For GPT-4: azd env set AZURE_OPENAI_CHATGPT_MODEL gpt-4
For GPT-4o: azd env set AZURE_OPENAI_CHATGPT_MODEL gpt-4o
For GPT-4o mini: azd env set AZURE_OPENAI_CHATGPT_MODEL gpt-4o-mini
To set the Azure OpenAI deployment SKU name, run this command with the desired SKU name. azd env set AZURE_OPENAI_CHATGPT_DEPLOYMENT_SKU GlobalStandard
To set the Azure OpenAI deployment capacity, run this command with the desired capacity. azd env set AZURE_OPENAI_CHATGPT_DEPLOYMENT_CAPACITY 10
To set the Azure OpenAI deployment version from the available versions, run this command with the appropriate version. For GPT-4: azd env set AZURE_OPENAI_CHATGPT_DEPLOYMENT_VERSION turbo-2024-04-09
For GPT-4o: azd env set AZURE_OPENAI_CHATGPT_DEPLOYMENT_VERSION 2024-05-13
For GPT-4o mini: azd env set AZURE_OPENAI_CHATGPT_DEPLOYMENT_VERSION 2024-07-18
To update the deployment with the new parameters, run this command. azd up
Note: You can also manually manage your model deployments via https://oai.azure.com/
Enabling Authentication Two Microsoft Entra applications must be registered in order to enable the optional login. These app registrations are also mandatory to enable document level access control which is required for User Document Upload.
One app is for the client UI. The client UI is implemented as a single page application
The other app is for the API server. The API server uses a confidential client to call the Microsoft Graph API
Follow the guide below to setup and configure the two applications:
Run azd env set AZURE_USE_AUTHENTICATION true to enable the login UI and use App Service authentication by default.
Run .venv/bin/python ./scripts/manageacl.py --acl-action enable_acls(from root dir) to enable access control on your search index.
Run azd env set AZURE_AUTH_TENANT_ID to set the tenant ID associated with authentication.
You can find the tenant ID by navigating to Microsoft Entra ID
Check for the Tenant ID field under Basic information in the Overview tab
Run ./scripts/auth_init.sh and wait for the authentication setup to complete.
You can verify the script’s succession by navigating to Microsoft Entra ID → App Registrations
Ensure you have two new app registrations, namely Azure Search OpenAI Chat Client App and Azure Search OpenAI Chat Server App respectively.

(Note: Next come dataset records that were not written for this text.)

-- ==== Sys2Proof/Tests/Slice0.lean ====
section
/-!
SUPPORT. Named tests. The first part holds the manual's own values (each comment names the table or rule they come from)
against single commands; the second shows that each check of `Instr.wellFormed` refuses an ill-formed command; the third
shows, for every statement with hypotheses, a concrete state and operands that meet them together.
-/

namespace Sys2Proof.Tests

open Sys2Proof Sys2Proof.Machine

-- One test after another: side by side, the kernel's evaluations would each hold a thread.
set_option Elab.async false

/-! ### States to start from -/

/-- The state after one command. -/
def after (i : Instr) (s : State) : State :=
  match exec i s with
  | .next t => t
  | .fault _ => s
  | .refused _ => s

/-- A station with this number, in this line state and round, joined and tracking its peers where it is synced. -/
def station (k : Station) (l : LineState) (r : Round) : State :=
  { State.reset with
    locked := true
    timer := { RoundTimer.start with station := k, round := r }
    line := { LineController.offline with state := l, listen := if l = .listen then some 1 else none }
    peers := { PeerTable.cleared with tracking := l.synced } }

/-- An entry in a state with some participants and a condition. -/
def entry (st : EntryState) (participants : StationSet) (c : ArrivalCondition) : Entry :=
  { Entry.blank with
    state := st
    record := { LoadedRecord.blank with number := 12#6, epoch := 7#8, participants := participants, condition := c } }

/-- A periodic set. -/
def periodic (period high : BitVec 24) (phase : BitVec 16) : ChannelSet :=
  { ChannelSet.off with mode := .periodic, period := period, high := high, phase := phase }

/-- A burst set. -/
def burst (period high : BitVec 24) (count : BitVec 16) : ChannelSet :=
  { ChannelSet.off with mode := .burst, period := period, high := high, count := count }

/-- A channel that runs a set, at a position. -/
def runningAt (c : ChannelSet) (position periodsRemaining : Nat) : Channel :=
  { Channel.start c [] with run := .running, position := position, periodsRemaining := periodsRemaining }

/-- What LRX carried for a frame, whole, its start mark observed at this beat of this slot. -/
def received (f : Frame) (slot : Station) (beat : Nat) : Reception :=
  { startRound := f.round, startSlot := slot, startBeat := beat, quietBefore := 8, rate := .mbit5
    beats := lineBeats (encodeFrame f), beforeJump := false, meetsOwn := false }

/-- A station at the boundary that closes its round, with these reactions due and the records handed over. -/
def atBoundary (due : List BoundaryReaction) (s : State) : State :=
  { s with
    timer :=
      { s.timer with boundary := some { opening := s.timer.round + 1#16, due := due, records := some s.records } } }

/-- A frame without arrival entries. -/
def plainFrame (kind : FrameKind) (sender : Station) (r : Round) : Frame :=
  { kind := kind, sender := sender, round := r, view := 0x000B#16, arrivals := [] }

/-! ### The manual's values: line time -/

/-- The two pairs of R3's text. -/
theorem test_precedes_examples : precedes 65530#16 4#16 = true ∧ precedes 4#16 65530#16 = false := by decide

You can complete the authentication setup by launching the azd up command or enable user document upload first by following the next section and then provision the resources by using azd up.

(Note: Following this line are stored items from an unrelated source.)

-- ==== Sys2Proof/Machine/Memory.lean ====
section
/-!
DEFINITION. Sparse memories: the internal memories of the core (`20_memory.md` R90) as lists of (index, value) pairs
in one canonical form, indices strictly rising and no entry equal to what an unlisted index reads as (log entry 7).
-/

namespace Sys2Proof.Machine

/-- A memory of `α`, by index. What an unlisted index reads as is the argument `d` of each operation. -/
abbrev Memory (α : Type) := List (Nat × α)

/-- The element at index `k`. -/
def Memory.read {α : Type} (d : α) : Memory α → Nat → α
  | [], _ => d
  | (k', v) :: m, k => if k < k' then d else if k = k' then v else Memory.read d m k

/-- Set the element at index `k`, keeping the canonical form. -/
def Memory.write {α : Type} [DecidableEq α] (d : α) : Memory α → Nat → α → Memory α
  | [], k, v => if v = d then [] else [(k, v)]
  | (k', v') :: m, k, v =>
    if k < k' then (if v = d then (k', v') :: m else (k, v) :: (k', v') :: m)
    else if k = k' then (if v = d then m else (k, v) :: m)
    else (k', v') :: Memory.write d m k v

/-- Apply `f` to every element, where `f` keeps the value `d` of the unlisted ones. -/
def Memory.mapValues {α : Type} [DecidableEq α] (d : α) (f : α → α) : Memory α → Memory α
  | [] => []
  | (k, v) :: m => if f v = d then Memory.mapValues d f m else (k, f v) :: Memory.mapValues d f m

/-- Every index of `m` is above `k`. -/
def Memory.above {α : Type} (k : Nat) : Memory α → Bool
  | [] => true
  | (k', _) :: m => k < k' && Memory.above k m

/-- The canonical form: indices strictly rising, no entry equal to the unlisted value `d`. -/
def Memory.wf {α : Type} [DecidableEq α] (d : α) : Memory α → Bool
  | [] => true
  | (k, v) :: m => v != d && Memory.above k m && Memory.wf d m

/-- A memory of unknown contents as data of the model: a list out of canonical form is read as the empty one. -/
def Memory.canonical {α : Type} [DecidableEq α] (d : α) (m : Memory α) : Memory α := if m.wf d then m else []

end Sys2Proof.Machine
end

Managing Supported Account Types By default, the app configuration sets the supported account type to Single Tenant.
Single Tenant support allows access to only the accounts in your main tenant’s organizational directory.

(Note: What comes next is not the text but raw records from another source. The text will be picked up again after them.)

-- ==== Sys2Proof/Machine/Step.lean ====
section
/-!
DEFINITION. The step: the host's next access to the core, made in full (`47_host_commands.md` R430; log entry 1).
-/

namespace Sys2Proof.Machine

/-- One step. With no access pending the core does nothing and all state survives (R467). -/
def step (s : State) : Host.Outcome State Fault Refusal :=
  match s.pending with
  | [] => .next s
  | a :: rest => hostAccess a { s with pending := rest }

/-- `s` with the instruction of the host's numbered word where the next step takes it (log entry 2): a command word as
the host's next write of CMD, a symbol coded in `Cin` of an open decode session with DEC_STEP as the host's next
command. -/
def State.withFetchWord (s : State) (nbits w : Nat) : State :=
  if nbits = 32 then placeCommand (u32 w) s
  else
    match decodeTableWord nbits w with
    | some i => placeSymbol i s
    | none => s

end Sys2Proof.Machine
end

You can choose to keep this on default configuration and allow access to people from your organization only, or you can choose to have Multi-Tenant account support (Any Microsoft Entra ID tenant).
To change the supported account types to Multi-Tenant, follow the steps below for both the Client and Server app registrations:
Navigate to the respective app registration
Choose Authentication settings under the Manage options in the side panel
Scroll to the supported account types section and choose Accounts in any organizational directory
Open Screenshot 2024-11-27 at 3.46.20 PM.png Enabling User Document Upload This section covers the user document upload system to allow users to upload their own documents and chat with them.
Important: This feature requires you to first enable authentication.
You can enable the user document upload feature by setting an azd environment variable: azd env set USE_USER_UPLOAD true
If you are enabling this feature on an existing index, you should also update your index to have the new storageUrl field:
.venv/bin/python ./scripts/manageacl.py -v --acl-action enable_acls Finally, run the azd up command.
This guide walks you through the process of building and deploying a complete end-to-end Enterprise GPT application using Azure.